Amazon then start to get even more customer data, it showcases the effectiveness of ads, records which creative works, when they work, you could even serve banner ads in real time based on promotions that may be going on, so long as the customer finds them valuable,

It seems to be the perfect combo, brands selling more to people, to target more precisely being able to monitor ad effectiveness and producing a solution that works well for typical heavy Amazon users.

PAUL Wants to Pre-Load Your YouTube Videos

The award for clever app name of the year goes to PAUL, an app named for the octopus who correctly predicted the outcome of Germany’s 7 matches in the 2010 FIFA World Cup. The Android app, created by inmobly, uses a predictive cache/download algorithm to provide videos that match your preferences, even without a data connection, based on videos you have watched in the past.  The service currently uses five major video sharing services – Facebook, YouTube, Twitter, CNN, and ESPN ScoreCenter, with plenty of room for expansion in the future.  The service dramatically reduces network strain, but is also exciting for its potential to collect a gold mine of preference information.

Joining The Dots

I think sometimes we look at things in a lens that is too focused.

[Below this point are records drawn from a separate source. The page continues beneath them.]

-- ==== Sys2Proof/Machine/Parser.lean ====
section
/-!
DEFINITION. The packet vector, the parse walk, reason codes and their policers, and slow-path items
(06_intake_parser.md R120 to R142).
-/
namespace Sys2Proof.Machine

open Sys2Proof

/-! ## The packet vector -/

/-- Carried-half word `n` (Table 6.9). -/
def cw (p : Pkt) (n : Nat) : Nat := wordAt p.cv n

/-- A byte field of the carried half. -/
def cvF (p : Pkt) (off n : Nat) : Nat := fld p.cv off n

/-- Write a byte field of the carried half. -/
def cvSet (p : Pkt) (off n v : Nat) : Pkt := { p with cv := patch p.cv off (toBytes n v) }

/-- Write bits [hi:lo] of carried-half word `n`. -/
def cwBits (p : Pkt) (n hi lo v : Nat) : Pkt := cvSet p (4 * n) 4 (setBits (cw p n) hi lo v)

/-- The epoch tag (R17, R62). -/
def pktEpoch (p : Pkt) : Bool := bit (cw p 0) 20
def pktOrigin (p : Pkt) : Nat := bits (cw p 0) 19 18
def pktPass (p : Pkt) : Nat := bits (cw p 0) 17 16
/-- FRAME_LEN, 0 until known (Table 6.9). -/
def pktLen (p : Pkt) : Nat := bits (cw p 0) 13 0
def pktReason (p : Pkt) : Nat := bits (cw p 2) 5 0
def pktLayer (p : Pkt) (i : Nat) : Nat := cvF p (0x30 + 2 * i) 2
def pktQueue (p : Pkt) : Nat := bits (cw p 5) 31 16
def pktPortOut (p : Pkt) : Nat := bits (cw p 5) 15 8
def pktTc (p : Pkt) : Nat := bits (cw p 5) 7 5
def pktColour (p : Pkt) : Nat := bits (cw p 5) 4 3
def pktDropPrec (p : Pkt) : Nat := bits (cw p 5) 2 1
def pktLaunch (p : Pkt) : Nat := bits (cw p 7) 31 24 * 2 ^ 32 + cw p 6
def pktEdits (p : Pkt) : Nat := bits (cw p 10) 4 0

def Walk.idle : Walk where
  unit := false
  done := true
  accepted := false
  excepted := false
  reason := 0
  state := 0
  p := 0
  base := 0
  trans := 0
  heads := []
  ip := none
  ipSeen := false
  lastIp := none
  deferred := []

/-- A first pass starts in state 0 at byte 0 (R122). -/
def Walk.first : Walk := { Walk.idle with unit := true, done := false }

/-- The carried half at a first-pass take: words 0 to 2 by intake, layers absent, the rest 0 (R137). -/
def newCv (port cls : Nat) (epoch : Bool) (origin : Nat) (fcsBad : Bool) (len rx : Nat) : List Byte :=
  toBytes 4 (port * 2 ^ 24 + cls * 2 ^ 21 + b2n epoch * 2 ^ 20 + origin * 2 ^ 18 + b2n fcsBad * 2 ^ 15 + len % 2 ^ 14)
  ++ toBytes 4 (rx % 2 ^ 32) ++ toBytes 4 (rx / 2 ^ 32 % 256 * 2 ^ 24) ++ List.replicate 36 0
  ++ List.replicate 16 0xFF ++ List.replicate 192 0

/-- The bytes `n` of the frame from `a`; bytes outside the window or the frame read 0 (R126). -/
def winBytes (p : Pkt) (a n : Nat) : List Byte :=
  (List.range n).map fun i =>
    if a + i < p.walk.base + 128 then nth p.frame (a + i) 0 else 0

/-- Where the packet of the last IP header entered ends; beyond lie trailing bytes, which no check reads (R130). -/
def l3End (p : Pkt) : Nat := match p.walk.lastIp with
  | some (i, l) => i + l
  | none => 2 ^ 16

/-- The end of what the walk's checks may read of the frame. -/
def walkEnd (p : Pkt) : Nat := min p.frame.length (l3End p)

/-- Why bytes up to `e` cannot be read: reason 3 past the window, 11 past the end of a frame, or of the packet that an
IP header defines in it (assumption 24, DEDUCED), shorter than the window (R123, R130). -/
def runOut (p : Pkt) (e : Nat) : Option Nat :=
  let lim := p.walk.base + 128
  if e ≤ min lim (walkEnd p) then none else if walkEnd p < lim then some 11 else some 3

/-! ## Parse-graph bodies -/

/-- Offset of the entry of state `st` in a PARSEGRAPH body (R126). -/
def findState (fuel : Nat) (b : List Byte) (off st : Nat) : Option Nat :=
  match fuel with
  | 0 => none
  | k + 1 =>
    if b.length ≤ off then none
    else if fld b off 1 = st then some off
    else findState k b (off + 64 + 16 * fld b (off + 2) 1) st

def stateOff (s : State) (e : Bool) (st : Nat) : Option Nat :=
  let b := hotBody s e tyParse
  findState b.length b 0 st

/-- Offset of format `id` in the FORMATS body (R127). -/
def formatOff (s : State) (e : Bool) (id : Nat) : Option Nat :=
  let b := hotBody s e tyFormats
  (findUp (b.length / 32) 0 fun i => fld b (32 * i) 1 == id).map (32 * ·)

/-- A byte field of EXCEPTIONS entry `r` (Table 6.7). -/
def exceptF (s : State) (e : Bool) (r off n : Nat) : Nat := hotF s e tyExceptions (8 * r + off) n

/-- ACTION of a reason: 0 DROP, 1 SLOW, 2 CONTINUE, 3 COPY. -/
def reasonAction (s : State) (e : Bool) (r : Nat) : Nat := exceptF s e r 0 1 % 4

/-! ## Reason counters and policers -/

/-- Counter `k` of reason `r`: 0 HITS, 1 DROPPED, 2 SLOW, 3 POLICED (Table 6.12). -/
def aReason (r k : Nat) : Nat := 0x0C0000001000 + r * 0x40 + 8 * k
def aLateLen : Nat := 0x0C0000000010

/-- A packet takes reason `r`: HITS counts it. -/
def hitReason (s : State) (r : Nat) : State := bump s (aReason r 0)

/-- Bucket units of one token: 1,000 packets/s over the 1.6 GHz clock. -/
def tokenUnit : Nat := 1600000

/-- The bucket of reason `r` brought up to date at slot `e`'s RATE and capped at its BURST (R135). -/
def bucketNow (s : State) (e : Bool) (r : Nat) : Nat :=
  let b := kgetD s.buckets r (0, 0)
  min (b.1 + exceptF s e r 4 2 * (s.clk - b.2)) (exceptF s e r 6 1 * tokenUnit)

/-- Take one token of reason `r` for a packet of slot `e`; false where none is left, and POLICED counts it (R135). -/
def takeToken (s : State) (e : Bool) (r : Nat) : Bool × State :=
  if exceptF s e r 4 2 = 0 then (true, s)
  else
    let t := bucketNow s e r
    if tokenUnit ≤ t then (true, { s with buckets := kset s.buckets r (t - tokenUnit, s.clk) })
    else (false, bump { s with buckets := kset s.buckets r (t, s.clk) } (aReason r 3))

/-- The switch discards tokens above the BURST of the new slot `e` (R135). -/
def capBuckets (s : State) (e : Bool) : State :=
  { s with buckets := kmap s.buckets fun r b => (min b.1 (exceptF s e r 6 1 * tokenUnit), b.2) }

For many years we’ve looked and laughed at internet enabled fridges and tweeting plants but to make sense future thinking people have  taken a step back and had the imagination to see the whole ecosystem of the connected home, a world where you can turn on your cooker from work, or check to see if you have left the garage door closed.

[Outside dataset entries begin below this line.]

-- ==== Sys2Proof/Machine/Issue.lean ====
section
/-!
DEFINITION. Issuing microwords, the lookups they start, and hand-offs between stages
(04_dealers_and_microcode.md R68 to R76, R87; 06_intake_parser.md R139; 07_match_and_shuffle.md R146 to R150, R157, R167, R168).
Log entries: 12, 33, 42, 43.
-/
namespace Sys2Proof.Machine

open Sys2Proof

/-- The word a trick issues next. -/
def trickWord (s : State) (d : Nat) (t : Trick) : Mw := readWord t.avfen t.addr (storeWord s t.slot (stageOf d) t.addr)

/-! ## Readiness (R69) -/

/-- A source code names a result slot that is still pending. -/
def srcPending (t : Trick) (code : Nat) : Bool := 6 ≤ code && code ≤ 9 && (kget t.pend (code - 6)).isSome

/-- EDIT operations whose SRC is a source (Table 4.9). -/
def editReads (op : Nat) : Bool := [1, 2, 3, 4, 7, 13, 14].contains op

/-- The header at the cursor: its start, if the walk reached it (R139). -/
def cursorHead (p : Pkt) (cur : Nat) : Option Nat :=
  if 0x40 ≤ cur then (if pktLayer p (cur - 0x40) = 0xFFFF then none else some (pktLayer p (cur - 0x40)))
  else if cur < p.walk.heads.length then some (nth p.walk.heads cur 0) else none

/-- A trick as its routine sees it by clk `at_`: a flow result that has not returned by then is not seen yet (R71). -/
def flowSeen (t : Trick) (at_ : Nat) : Trick := match t.flowDue with
  | some f =>
    if f.at_ ≤ at_ then t
    else { t with image := f.view.image, flowNew := f.view.flowNew, fsmRes := f.view.fsmRes, tf := f.view.tf }
  | none => t

/-- The record holds a pin and the trick has latched it (R76). -/
def latchedPin (s : State) (t : Trick) : Bool := match (flowSeen t s.clk).image with
  | some ws => pinnedBit s ws
  | none => false

/-- The word starts a shuffle lookup (R76). -/
def startsShuffle (s : State) (t : Trick) (w : Mw) : Bool := w.qSrc == 1 || (w.qSrc == 2 && !latchedPin s t)

/-- Ports of a kind in a hand (R150): 0 match, 1 pool, 2 shuffle. A service dealer has ports of its own. -/
def portKey (d kind : Nat) : Nat := 4 * (if d < 160 then d % 32 else d) + kind
def portFree (s : State) (d kind : Nat) : Bool :=
  match kget s.lports (portKey d kind) with
  | some (at_, n) => at_ != s.clk || n < (if kind = 2 then 2 else 4)
  | none => true
def usePort (s : State) (d kind : Nat) : State :=
  let k := portKey d kind
  let n := match kget s.lports k with | some (at_, n) => if at_ = s.clk then n else 0 | none => 0
  { s with lports := kset s.lports k (s.clk, n + 1) }

/-- The next microword of the trick may issue in this clk (R69). -/
def wordReady (s : State) (d : Nat) (t : Trick) (w : Mw) : Bool :=
  let p := getPkt s t.pkt
  let srcs := (1 ≤ aluReads w.aOp && srcPending t w.aA) || (2 ≤ aluReads w.aOp && srcPending t w.aB)
    || (editReads w.eOp && srcPending t w.eSrc)
  let cnd := 5 ≤ w.cond && w.cond ≤ 12 && (kget t.pend ((w.cond - 5) % 4)).isSome
  let pinW := w.fOp == 11 && (kget t.pend 3).isSome
  let ext := w.exLen != 0 && (match p with
    | some q => !q.walk.done && (cursorHead q t.cursor).isNone
    | none => false)
  let rng := w.kOp == 3 && (match p with
    | some q => (match q.rangeClk with | some k => decide (s.clk < k + 4) | none => stageOf d == 0)
    | none => false)
  let prt := (w.mIss && !portFree s d (if w.mTab < 0x80 then 0 else 1)) || (startsShuffle s t w && !portFree s d 2)
  !(srcs || cnd || pinW || ext || rng || prt)

/-- While FLOW is folded, a service trick that holds no suit waits with its flow operation (Table 17.6); one that holds
a suit goes on, so that the suit is released. -/
def foldWaits (s : State) (d : Nat) (t : Trick) (w : Mw) : Bool :=
  stageOf d == 7 && s.rst.foldFlow != .open_ && t.suit.isNone && 1 ≤ w.fOp && w.fOp < 24

/-- FLOW.WAIT suspends the trick in clk `at_` (R75). -/
def flowWaits (t : Trick) (at_ : Nat) : Bool := match t.flowDue with
  | some f => f.waits && at_ < f.at_
  | none => false

/-- The packet of the trick runs a recirculated pass in PARSE, whose slot-clocks R18 caps. -/
def recircPass (s : State) (d : Nat) (t : Trick) : Bool :=
  stageOf d == 0 && (match getPkt s t.pkt with | some p => pktPass p != 0 | none => false)

/-- Recirculated passes of PARSE `h` may take `n` slot-clocks more: 25% of the 8 slots in any 64 clk (R18). -/
def recircFits (s : State) (h n : Nat) : Bool := ((kgetD s.takes h []).filter (s.clk < · + 64)).length + n ≤ 128

/-- The trick is a candidate for an issue slot. -/
def mayIssue (s : State) (d : Nat) (t : Trick) : Bool :=
  let w := trickWord s d t
  !t.ended && t.wait.isNone && t.mwait.isNone && !flowWaits t s.clk && t.readyAt ≤ s.clk && t.addr < endAddr && wordReady s d t w && !foldWaits s d t w
    && !(recircPass s d t && !recircFits s (d % 32) w.cyc)

/-! ## Sources and conditions -/

/-- A source (Table 4.6), as the routine sees it (R85); none where nothing is latched to read. -/
def srcVal (s : State) (t : Trick) (w : Mw) (code : Nat) : Option W32 :=
  let t := flowSeen t s.clk
  if code ≤ 5 then some (nth t.g code 0)
  else if code ≤ 9 then some ((nth t.ls (code - 6) 0).truncate 32)
  else match code with
    | 10 => if w.fField = 63 then some t.fsmRes else t.image.map fun ws => nth ws w.fField 0
    | 11 => some (match trickPkt s t with | some p => BitVec.ofNat 32 (cvF p w.eOff 4) | none => 0)
    | 12 => some (BitVec.ofNat 32 w.eOff)
    | 13 => some (BitVec.ofNat 32 (now40 s))
    | 14 => some 0
    | _ => some 0xFFFFFFFF#32

/-- A source's value; a record word with no record latched is a free value (assumption 3, DESIGN CHOICE). -/
def source (s : State) (t : Trick) (w : Mw) (code : Nat) : W32 × State :=
  match srcVal s t w code with
  | some v => (v, s)
  | none => let d := draw s; (BitVec.ofNat 32 d.1, d.2)

/-- A condition (R71, Table 4.4): a subject that does not exist in the stage reads false. -/
def condTrue (s : State) (d : Nat) (t : Trick) (code : Nat) : Bool :=
  let st := stageOf d
  let on := fun (f : Pkt → Bool) => match trickPkt s t with | some p => f p | none => false
  let flag := fun (b : Nat) => match t.image with | some ws => bit (wordOf ws (coreW s)) b | none => false
  if 32 ≤ code && code ≤ 47 then on fun p => bit (cw p 3) (16 + (code - 32))
  else if 48 ≤ code && code ≤ 55 then bit t.tf.toNat (code - 48)
  else if 5 ≤ code && code ≤ 8 then (nth t.ls (code - 5) 0).getLsbD 63
  else if 9 ≤ code && code ≤ 12 then (nth t.ls (code - 9) 0).getLsbD 62
  else match code with
    | 1 => t.z
    | 2 => t.n
    | 3 => t.c
    | 4 => t.v
    | 13 => t.image.isSome && !t.flowNew
    | 14 => t.flowNew
    | 15 => flag 14
    | 16 => flag 13
    | 17 => t.reentry
    | 18 => on fun p => pktPass p != 0
    | 19 => on fun p => pktOrigin p == 2 || pktOrigin p == 3
    | 20 => on fun p => st < 5 && p.walk.accepted
    | 21 => on fun p => st < 5 && p.walk.excepted
    | 22 => on fun p => bit (cw p 3) 5
    | 23 => 4 ≤ st && st ≤ 6 && on fun p => bit (cw p 0) 15
    | 24 => 5 ≤ st && st ≤ 6 && on fun p => p.cut
    | 25 => st == 3 && t.pol == 1
    | 26 => st == 3 && t.pol == 2
    | 27 => on fun p => bit (cw p 3) 7
    | 28 => on fun p => bit (cw p 3) 6
    | 29 => 5 ≤ st && st ≤ 6 && on fun p => bit (cw p 7) 19
    | 30 => t.poison
    | 31 => t.committed
    | 63 => true
    | _ => false

/-! ## Parts of a word -/

/-- ALU, with its destination and flags (R72, Table 4.6); the result drives OUT unless DEST is NONE. -/
def aluPart (s : State) (d c : Nat) (w : Mw) : Option W32 × State :=
  match trickAt s d c with
  | none => (none, s)
  | some t =>
    let a := if 1 ≤ aluReads w.aOp then source s t w w.aA else (0, s)
    let b := if 2 ≤ aluReads w.aOp then source a.2 t w w.aB else (0, a.2)
    let r := alu w.aOp a.1 b.1 ⟨none, t.z, t.n, t.c, t.v, none⟩
    let t := { t with z := r.z, n := r.n, c := r.c, v := r.v,
                      tf := match r.setf with
                        | some (i, on) => BitVec.ofNat 8 (setBits t.tf.toNat i i (b2n on))
                        | none => t.tf }
    match r.res with
    | none => (none, setTrick b.2 d c t)
    | some v =>
      (if w.aD = 7 then none else some v, setTrick b.2 d c (if w.aD < 6 then { t with g := setNth t.g w.aD v } else t))

/-- First byte, room and bytes before it of a key buffer: K0 to K2 in the key half, 3 in the carried half (R73, R138). -/
def kbufSize (k : Nat) : Nat := if k = 3 then 48 else 40

/-- Append bytes to a key buffer: what passes its end is discarded and sets TF7 (R73). -/
def kbufAppend (s : State) (d c k : Nat) (bs : List Byte) : State :=
  match trickAt s d c with
  | none => s
  | some t =>
    let pos := nth t.pos k 0
    let take := bs.take (kbufSize k - pos)
    let s := modPkt s t.pkt fun p =>
      if k = 3 then { p with cv := patch p.cv (0x70 + pos) take } else { p with kv := patch p.kv (128 + 40 * k + pos) take }
    let own := if k = 3 then kfilter t.undo fun i _ => i < 0x70 + pos || 0x70 + pos + take.length ≤ i else t.undo
    let t := { t with pos := setNth t.pos k (pos + take.length), undo := own }
    setTrick s d c (if take.length < bs.length then setTf t 7 else t)

/-- KEY (Table 4.7): bytes past the extraction area are free values. -/
def keyPart (s : State) (d c : Nat) (w : Mw) : State :=
  match trickAt s d c with
  | none => s
  | some t =>
    let n := 2 * (w.kLen + 1)
    match w.kOp with
    | 1 => setTrick s d c { t with pos := setNth t.pos w.kBuf 0 }
    | 2 =>
      let o := 8 * w.kSlot + w.kOff
      let area := match getPkt s t.pkt with | some p => (slice p.kv 0 128) | none => List.replicate 128 0
      let have_ := (area.drop o).take n
      if have_.length = n then kbufAppend s d c w.kBuf have_
      else
        let f := drawN 4 s
        kbufAppend f.2 d c w.kBuf (have_ ++ (toBytes 32 f.1).take (n - have_.length))
    | 3 =>
      let v := match getPkt s t.pkt with | some p => p.ranges / 2 ^ (32 * (16 * w.kSlot + w.kOff)) % 2 ^ 32 | none => 0
      kbufAppend s d c w.kBuf ((toBytes 4 v).take (min n 4))
    | _ => s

But I still think these use cases are rather pathetic, relatively fringe and certainly not providing enough value to make the $15k investment in an entirely connected home worthwhile.

But when you really take a step back, where you vision includes things that seem rather peripheral,  you can begin then to  join a lot of things together that show how amazing things could happen.

I don’t think we are far from a world where the world of advertising starts becoming less the use of creativity to get brands and consumers to connect and engage, but a world where creativity is used to allow brands to provide value to consumers. The process of agencies like the IPG Media lab will be to have the imagination but also the knowledge of fringe technology to join the dots together and to do so in the context of business and brands.

We are talking of a world of both creative business models and branded utility.

I think in less than 3 years a connected home will include a fridge that knows what products we like, what food we have, when it is about to turn bad, where we are going to be that week, who we may expect to have come and visit.

This may seem rather out there, but it’s a simple question of taking in some of the utility that apps like “Slice” provide now, advancing it a little, and then pulling data from your google calendar, location and other sources to help suggest solutions, or as we like to call it, the world of “anticipatory computing

In a world like this, an online grocery company could subsidize the cost of your fridge by ensuring that it will only be able to order goods from their own site.

You may find that you never run out of milk because it’s ordered before it’s about to go bad or run out.

You may find ads for food products that sync with your fridge and tell you what else you need to order to make a suggested recipe and order it for you.

This is world far removed from the now, but not because the technology is so advanced, but because our attitude towards “advertising” shifts away from technology as an enabler of better brand messaging, but technology as an enabler of better brand solutions.